Segment Start: RECORDED DATA

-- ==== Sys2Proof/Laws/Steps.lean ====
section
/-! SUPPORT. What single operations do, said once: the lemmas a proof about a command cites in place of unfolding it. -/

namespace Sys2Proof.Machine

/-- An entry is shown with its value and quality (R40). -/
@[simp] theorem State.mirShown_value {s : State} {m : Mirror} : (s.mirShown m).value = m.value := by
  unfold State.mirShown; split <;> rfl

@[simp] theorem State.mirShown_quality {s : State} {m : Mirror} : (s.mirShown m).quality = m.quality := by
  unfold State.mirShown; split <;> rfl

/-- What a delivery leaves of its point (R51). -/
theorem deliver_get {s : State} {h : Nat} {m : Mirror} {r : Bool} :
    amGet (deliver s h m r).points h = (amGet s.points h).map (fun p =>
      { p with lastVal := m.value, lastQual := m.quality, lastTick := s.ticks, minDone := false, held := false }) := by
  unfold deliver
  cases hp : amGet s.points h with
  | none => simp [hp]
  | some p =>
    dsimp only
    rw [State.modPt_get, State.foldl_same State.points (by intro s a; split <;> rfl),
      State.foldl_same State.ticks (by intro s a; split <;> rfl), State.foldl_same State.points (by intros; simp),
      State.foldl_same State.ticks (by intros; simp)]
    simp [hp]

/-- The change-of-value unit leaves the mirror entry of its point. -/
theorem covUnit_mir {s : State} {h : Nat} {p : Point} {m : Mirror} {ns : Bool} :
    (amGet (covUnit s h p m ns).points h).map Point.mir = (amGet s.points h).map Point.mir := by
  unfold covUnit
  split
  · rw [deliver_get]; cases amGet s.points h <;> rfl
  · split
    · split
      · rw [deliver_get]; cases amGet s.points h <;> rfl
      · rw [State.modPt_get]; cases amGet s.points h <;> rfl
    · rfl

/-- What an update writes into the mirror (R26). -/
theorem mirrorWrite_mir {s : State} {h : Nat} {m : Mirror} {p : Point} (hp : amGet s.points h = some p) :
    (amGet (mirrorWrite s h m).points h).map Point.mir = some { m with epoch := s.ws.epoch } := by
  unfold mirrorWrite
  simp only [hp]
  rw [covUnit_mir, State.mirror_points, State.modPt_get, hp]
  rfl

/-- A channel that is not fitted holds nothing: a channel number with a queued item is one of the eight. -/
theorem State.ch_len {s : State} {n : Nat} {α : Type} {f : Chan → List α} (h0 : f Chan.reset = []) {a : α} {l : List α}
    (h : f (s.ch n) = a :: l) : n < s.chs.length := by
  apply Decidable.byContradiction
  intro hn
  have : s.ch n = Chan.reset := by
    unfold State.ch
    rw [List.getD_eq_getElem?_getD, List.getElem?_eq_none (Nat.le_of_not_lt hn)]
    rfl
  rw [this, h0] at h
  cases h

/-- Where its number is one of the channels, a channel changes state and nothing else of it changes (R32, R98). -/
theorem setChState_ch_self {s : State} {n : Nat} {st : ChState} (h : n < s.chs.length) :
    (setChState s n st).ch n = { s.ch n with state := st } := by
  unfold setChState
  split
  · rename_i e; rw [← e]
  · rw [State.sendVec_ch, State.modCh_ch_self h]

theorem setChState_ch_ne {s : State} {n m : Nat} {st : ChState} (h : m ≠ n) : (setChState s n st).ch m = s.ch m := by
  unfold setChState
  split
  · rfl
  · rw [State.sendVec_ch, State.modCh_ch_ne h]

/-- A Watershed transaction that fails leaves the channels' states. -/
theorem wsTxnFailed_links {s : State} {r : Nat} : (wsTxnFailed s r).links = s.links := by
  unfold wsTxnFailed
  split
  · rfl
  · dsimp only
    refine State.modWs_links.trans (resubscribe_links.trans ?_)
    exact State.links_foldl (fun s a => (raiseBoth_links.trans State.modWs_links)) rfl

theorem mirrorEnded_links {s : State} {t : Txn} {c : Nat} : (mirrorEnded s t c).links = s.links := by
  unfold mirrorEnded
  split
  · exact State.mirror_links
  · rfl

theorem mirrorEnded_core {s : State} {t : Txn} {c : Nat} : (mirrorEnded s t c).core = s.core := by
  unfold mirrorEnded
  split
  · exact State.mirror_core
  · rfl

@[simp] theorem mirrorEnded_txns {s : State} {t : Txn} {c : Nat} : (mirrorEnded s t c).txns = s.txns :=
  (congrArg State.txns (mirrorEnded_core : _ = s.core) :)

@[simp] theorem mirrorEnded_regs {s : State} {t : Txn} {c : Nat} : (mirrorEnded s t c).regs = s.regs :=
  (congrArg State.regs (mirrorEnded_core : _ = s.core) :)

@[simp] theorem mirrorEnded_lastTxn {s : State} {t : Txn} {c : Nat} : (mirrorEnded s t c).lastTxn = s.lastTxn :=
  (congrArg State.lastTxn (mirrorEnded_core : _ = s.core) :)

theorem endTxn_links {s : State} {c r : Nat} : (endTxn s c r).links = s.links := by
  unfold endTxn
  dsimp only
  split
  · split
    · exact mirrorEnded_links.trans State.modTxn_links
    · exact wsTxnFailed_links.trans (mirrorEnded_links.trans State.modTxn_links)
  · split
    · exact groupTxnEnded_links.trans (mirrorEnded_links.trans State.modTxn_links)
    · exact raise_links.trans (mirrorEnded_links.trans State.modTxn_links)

Segment End: RECORDED DATA
Segment Start: RECORDED DATA

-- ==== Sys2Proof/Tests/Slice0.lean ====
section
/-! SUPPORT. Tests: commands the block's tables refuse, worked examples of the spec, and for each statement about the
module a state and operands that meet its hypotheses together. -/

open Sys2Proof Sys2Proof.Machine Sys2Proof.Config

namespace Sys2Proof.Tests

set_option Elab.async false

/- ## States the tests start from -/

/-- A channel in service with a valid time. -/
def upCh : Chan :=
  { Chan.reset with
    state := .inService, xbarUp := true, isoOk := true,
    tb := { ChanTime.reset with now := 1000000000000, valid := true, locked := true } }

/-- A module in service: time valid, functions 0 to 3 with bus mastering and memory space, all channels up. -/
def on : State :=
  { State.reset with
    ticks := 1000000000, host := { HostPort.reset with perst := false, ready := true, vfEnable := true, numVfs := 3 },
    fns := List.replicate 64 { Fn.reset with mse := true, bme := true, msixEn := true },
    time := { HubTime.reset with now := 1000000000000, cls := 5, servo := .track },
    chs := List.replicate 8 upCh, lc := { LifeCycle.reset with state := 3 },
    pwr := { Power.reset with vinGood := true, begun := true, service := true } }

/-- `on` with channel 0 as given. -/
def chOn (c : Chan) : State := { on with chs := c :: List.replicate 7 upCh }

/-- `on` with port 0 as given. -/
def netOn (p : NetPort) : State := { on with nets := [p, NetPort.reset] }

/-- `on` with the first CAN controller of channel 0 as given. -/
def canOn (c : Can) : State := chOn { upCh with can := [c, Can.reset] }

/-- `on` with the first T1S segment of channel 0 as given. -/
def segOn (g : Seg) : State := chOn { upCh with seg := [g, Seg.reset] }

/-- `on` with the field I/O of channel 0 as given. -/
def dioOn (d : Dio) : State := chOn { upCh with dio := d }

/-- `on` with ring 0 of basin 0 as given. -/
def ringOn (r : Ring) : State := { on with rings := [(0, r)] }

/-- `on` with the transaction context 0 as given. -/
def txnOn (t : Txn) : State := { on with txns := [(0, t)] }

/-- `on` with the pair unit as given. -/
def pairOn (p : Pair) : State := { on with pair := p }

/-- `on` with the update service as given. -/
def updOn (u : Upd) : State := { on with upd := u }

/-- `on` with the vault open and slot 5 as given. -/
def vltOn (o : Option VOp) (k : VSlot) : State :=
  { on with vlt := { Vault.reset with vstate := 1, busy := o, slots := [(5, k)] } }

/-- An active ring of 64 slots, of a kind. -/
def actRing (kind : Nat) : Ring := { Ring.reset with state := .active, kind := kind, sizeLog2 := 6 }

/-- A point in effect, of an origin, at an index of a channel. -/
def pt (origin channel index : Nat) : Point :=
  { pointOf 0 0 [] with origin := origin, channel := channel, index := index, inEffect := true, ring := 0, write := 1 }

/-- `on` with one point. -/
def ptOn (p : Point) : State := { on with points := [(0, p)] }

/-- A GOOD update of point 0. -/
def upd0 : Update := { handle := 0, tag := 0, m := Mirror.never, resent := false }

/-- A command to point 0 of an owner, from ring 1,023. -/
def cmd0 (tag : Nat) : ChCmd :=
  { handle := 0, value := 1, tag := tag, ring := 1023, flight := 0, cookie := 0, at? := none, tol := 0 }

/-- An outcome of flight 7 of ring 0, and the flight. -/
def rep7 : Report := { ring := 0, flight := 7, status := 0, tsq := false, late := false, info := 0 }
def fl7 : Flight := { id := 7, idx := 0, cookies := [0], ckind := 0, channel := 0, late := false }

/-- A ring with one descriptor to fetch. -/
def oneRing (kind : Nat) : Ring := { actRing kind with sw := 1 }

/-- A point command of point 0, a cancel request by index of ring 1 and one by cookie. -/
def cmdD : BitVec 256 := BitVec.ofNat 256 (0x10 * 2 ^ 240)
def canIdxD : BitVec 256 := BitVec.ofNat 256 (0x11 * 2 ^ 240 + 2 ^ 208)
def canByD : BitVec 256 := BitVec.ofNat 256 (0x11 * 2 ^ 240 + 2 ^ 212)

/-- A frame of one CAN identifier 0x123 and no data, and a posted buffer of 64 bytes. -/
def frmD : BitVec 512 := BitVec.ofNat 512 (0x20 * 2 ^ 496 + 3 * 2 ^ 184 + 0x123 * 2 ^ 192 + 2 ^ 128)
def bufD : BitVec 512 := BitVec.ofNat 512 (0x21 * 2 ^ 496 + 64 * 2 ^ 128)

Segment End: RECORDED DATA

**YOUR INSTRUCTIONS:**
From the records above, extract exactly and only the lines that begin at the line with "simp only [hp]" and stop after the line with "refine State.modWs_links.trans (resubscribe_links.trans".

**RESPONSE:**
  simp only [hp]
  rw [covUnit_mir, State.mirror_points, State.modPt_get, hp]
  rfl

/-- A channel that is not fitted holds nothing: a channel number with a queued item is one of the eight. -/
theorem State.ch_len {s : State} {n : Nat} {α : Type} {f : Chan → List α} (h0 : f Chan.reset = []) {a : α} {l : List α}
    (h : f (s.ch n) = a :: l) : n < s.chs.length := by
  apply Decidable.byContradiction
  intro hn
  have : s.ch n = Chan.reset := by
    unfold State.ch
    rw [List.getD_eq_getElem?_getD, List.getElem?_eq_none (Nat.le_of_not_lt hn)]
    rfl
  rw [this, h0] at h
  cases h

/-- Where its number is one of the channels, a channel changes state and nothing else of it changes (R32, R98). -/
theorem setChState_ch_self {s : State} {n : Nat} {st : ChState} (h : n < s.chs.length) :
    (setChState s n st).ch n = { s.ch n with state := st } := by
  unfold setChState
  split
  · rename_i e; rw [← e]
  · rw [State.sendVec_ch, State.modCh_ch_self h]

theorem setChState_ch_ne {s : State} {n m : Nat} {st : ChState} (h : m ≠ n) : (setChState s n st).ch m = s.ch m := by
  unfold setChState
  split
  · rfl
  · rw [State.sendVec_ch, State.modCh_ch_ne h]

/-- A Watershed transaction that fails leaves the channels' states. -/
theorem wsTxnFailed_links {s : State} {r : Nat} : (wsTxnFailed s r).links = s.links := by
  unfold wsTxnFailed
  split
  · rfl
  · dsimp only
    refine State.modWs_links.trans (resubscribe_links.trans ?_)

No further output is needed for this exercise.